The view that community placement has as its goal the independence and productivity of the disabled operates with a concept of personhood quite different from the one I invoke here. It is one that depends on "rationality" and on the ability to partake in reciprocal cooperative arrangements. This independence and productivity can be justified as ultimately cost effective because it turns persons who are dependent on others for support into self-supporting individuals. Cost-effectiveness then becomes part and parcel of the rationale for court decisions based on the ADA. So when it is not cost effective to promote "independence" and "productivity"--if it would be more costly to promote these than to continue state support--then a way of life that is more self-determining, even when it is desired by the individual and recommended by state-appointed professionals, can be scrapped.
Disabled persons have fought hard for the right to live independently, to have access to work that suits their talents and temperaments, to be included among the "productive" and contributing members of society. They have insisted on their dignity, a dignity that refuses to be an object of pity and charity. They have argued that modifications and accommodations they may require to function independently and be productive should be classed with other antidiscrimination legislation, not glossed as exceptionalism or "special needs." And they have argued that treating disabled people as full citizens will ultimately reduce costs to the wider society, costs incurred by limiting the disabled to a debilitating dependency. Claims for inclusion, full dignity, and citizenship ought to apply in the case of a person with the sorts of dependencies, disabilities, and capabilities of Sesha as well as those who can be independent and productive. Is there a way to reconcile the needs of someone as inevitably dependent as Sesha with the concerns and analyses of those who have argued that both disability and the apparent dependency of disabled people are socially constructed?
Perhaps a way of including the severely intellectually impaired person and bestowing the dignity of citizenship is to interpret what it means to live independently, to be employed, and to be productive, in very broad terms. So, for example, if Sesha, in her adulthood, were to live in an apartment or group home with around-the-clock attendants, we would call this "independent living." If she can [End Page 569] be made to partake in one tiny step in an assembly line production, and she is given some material compensation, we would call this "working" and being "productive"--whether or not this activity has any meaning for her. 8 To so stretch these concepts both empties them of meaning and undermines the possibility that dignity is compatible with life-long dependency. It means that when a disabled person requires attendants to help her dress, assist her mobility, or monitor a medical disability-related condition in order to be "independent," we mask a genuine dependency.

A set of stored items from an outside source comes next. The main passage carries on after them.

@[simp] theorem csDeassert_cfg (s : State) : (csDeassert s).cfg = s.cfg := rfl
@[simp] theorem csDeassert_ct (s : State) : (csDeassert s).ct = s.ct := rfl
@[simp] theorem csDeassert_sdCs (s : State) : (csDeassert s).sdCs = .deasserted := rfl
@[simp] theorem csDeassert_busy (s : State) : (csDeassert s).busy = s.busy := rfl
@[simp] theorem csDeassert_op (s : State) : (csDeassert s).op = s.op := rfl
@[simp] theorem csDeassert_k (s : State) : (csDeassert s).k = s.k := rfl
@[simp] theorem csDeassert_result (s : State) : (csDeassert s).result = s.result := rfl
@[simp] theorem csDeassert_latch (s : State) : (csDeassert s).latch = s.latch := rfl
@[simp] theorem csDeassert_fifo (s : State) : (csDeassert s).fifo = s.fifo := rfl
@[simp] theorem csDeassert_fmt (s : State) : (csDeassert s).fmt = s.fmt := rfl
@[simp] theorem csDeassert_timerArmed (s : State) : (csDeassert s).timerArmed = s.timerArmed := rfl
@[simp] theorem csDeassert_dac (s : State) : (csDeassert s).dac = s.dac := rfl
@[simp] theorem csDeassert_mem (s : State) : (csDeassert s).mem = s.mem := rfl
@[simp] theorem csDeassert_fault (s : State) : (csDeassert s).fault = s.fault := rfl
@[simp] theorem csDeassert_refused (s : State) : (csDeassert s).refused = s.refused := rfl
@[simp] theorem csDeassert_hist (s : State) : (csDeassert s).hist = s.hist ++ [.csDeassert] := rfl
@[simp] theorem csDeassert_env (s : State) : (csDeassert s).env = s.env := rfl

@[simp] theorem xchg_cfg (o : Byte) (s : State) : (xchg o s).cfg = s.cfg := rfl
@[simp] theorem xchg_ct (o : Byte) (s : State) : (xchg o s).ct = s.ct := rfl
@[simp] theorem xchg_sdCs (o : Byte) (s : State) : (xchg o s).sdCs = s.sdCs := rfl
@[simp] theorem xchg_busy (o : Byte) (s : State) : (xchg o s).busy = s.busy := rfl
@[simp] theorem xchg_op (o : Byte) (s : State) : (xchg o s).op = s.op := rfl
@[simp] theorem xchg_k (o : Byte) (s : State) : (xchg o s).k = s.k := rfl
@[simp] theorem xchg_result (o : Byte) (s : State) : (xchg o s).result = s.result := rfl
@[simp] theorem xchg_latch (o : Byte) (s : State) : (xchg o s).latch = s.latch := rfl
@[simp] theorem xchg_fifo (o : Byte) (s : State) : (xchg o s).fifo = s.fifo := rfl
@[simp] theorem xchg_fmt (o : Byte) (s : State) : (xchg o s).fmt = s.fmt := rfl
@[simp] theorem xchg_timerArmed (o : Byte) (s : State) : (xchg o s).timerArmed = s.timerArmed := rfl
@[simp] theorem xchg_dac (o : Byte) (s : State) : (xchg o s).dac = s.dac := rfl
@[simp] theorem xchg_mem (o : Byte) (s : State) : (xchg o s).mem = s.mem := rfl
@[simp] theorem xchg_fault (o : Byte) (s : State) : (xchg o s).fault = s.fault := rfl
@[simp] theorem xchg_refused (o : Byte) (s : State) : (xchg o s).refused = s.refused := rfl
@[simp] theorem xchg_hist (o : Byte) (s : State) : (xchg o s).hist = s.hist ++ [.busX s.sdCs o (cardByte o s)] := rfl
@[simp] theorem xchg_env (o : Byte) (s : State) : (xchg o s).env = { s.env with card := s.env.card.tail } := rfl

@[simp] theorem memWrite_cfg (a : Nat) (b : Byte) (s : State) : (memWrite a b s).cfg = s.cfg := rfl
@[simp] theorem memWrite_ct (a : Nat) (b : Byte) (s : State) : (memWrite a b s).ct = s.ct := rfl
@[simp] theorem memWrite_sdCs (a : Nat) (b : Byte) (s : State) : (memWrite a b s).sdCs = s.sdCs := rfl
@[simp] theorem memWrite_busy (a : Nat) (b : Byte) (s : State) : (memWrite a b s).busy = s.busy := rfl
@[simp] theorem memWrite_op (a : Nat) (b : Byte) (s : State) : (memWrite a b s).op = s.op := rfl
@[simp] theorem memWrite_k (a : Nat) (b : Byte) (s : State) : (memWrite a b s).k = s.k := rfl
@[simp] theorem memWrite_result (a : Nat) (b : Byte) (s : State) : (memWrite a b s).result = s.result := rfl
@[simp] theorem memWrite_latch (a : Nat) (b : Byte) (s : State) : (memWrite a b s).latch = s.latch := rfl
@[simp] theorem memWrite_fifo (a : Nat) (b : Byte) (s : State) : (memWrite a b s).fifo = s.fifo := rfl
@[simp] theorem memWrite_fmt (a : Nat) (b : Byte) (s : State) : (memWrite a b s).fmt = s.fmt := rfl
@[simp] theorem memWrite_timerArmed (a : Nat) (b : Byte) (s : State) : (memWrite a b s).timerArmed = s.timerArmed := rfl
@[simp] theorem memWrite_dac (a : Nat) (b : Byte) (s : State) : (memWrite a b s).dac = s.dac := rfl
@[simp] theorem memWrite_mem (a : Nat) (b : Byte) (s : State) : (memWrite a b s).mem = s.mem.write a b := rfl
@[simp] theorem memWrite_fault (a : Nat) (b : Byte) (s : State) : (memWrite a b s).fault = s.fault := rfl
@[simp] theorem memWrite_refused (a : Nat) (b : Byte) (s : State) : (memWrite a b s).refused = s.refused := rfl
@[simp] theorem memWrite_hist (a : Nat) (b : Byte) (s : State) : (memWrite a b s).hist = s.hist := rfl
@[simp] theorem memWrite_env (a : Nat) (b : Byte) (s : State) : (memWrite a b s).env = s.env := rfl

But who in any complex society is not dependent on others, for the production of our food, for our mobility, for a multitude of tasks that make it possible for each of us to function in our work and daily living? Many of these dependencies are hidden, as when we fail to think about our dependence on those who grow our food. Other dependencies are hypervisible, such as the dependence that results from certain disabilities or the dependence on state support of poor, single mothers who cannot simultaneously be employed (at minimum wage) and care for young or disabled children. But dependence that goes unacknowledged is still not independence.
Independence, except in some particular actions and functions, is a fiction, regardless of our abilities or disabilities, and the pernicious effects of this fiction are encouraged when we hide the ways in which our needs are met in relations of dependencies. On the other hand, this fiction turns those whose dependence cannot be masked into pariahs, or makes them objects of disdain or pity. It causes us to refuse assistance when it is needed. It encourages us either to deny that assistance to others when they require it or to be givers of care because we fear having to receive care ourselves. In acknowledging dependency we respect the fact that as individuals our dependency relations are constitutive of who we are and that, as a society, we are inextricably dependent on one another. I suggest that it is preferable to refuse the contractarian basis for the distribution of benefits and burdens (that only those who assume their share of society's burdens are due a fair share of the benefits) and with it the myth of independence and an overemphasis on rationality. In acknowledging dependency we can borrow from what is best in Marx: that benefits and burdens are to be assigned by need and capability, respectively (cf. Nussbaum 2000).
Behind the ADA and the prohibition of discrimination is the deeper concept that physical or mental impairments should not result in lives devoid of the satisfactions for which we all yearn and which make life worth living. The satisfaction [End Page 570] of those yearnings may take forms that are distinctive, but the disabled person--even when profoundly mentally retarded--is as entitled to them as the nondisabled. The principle that the disabled are as entitled as the nondisabled should not be held hostage to a notion that a disabled person must become "productive" or live "independently" if "suitably assisted," or that it is less costly to place an individual in a community rather than an institution.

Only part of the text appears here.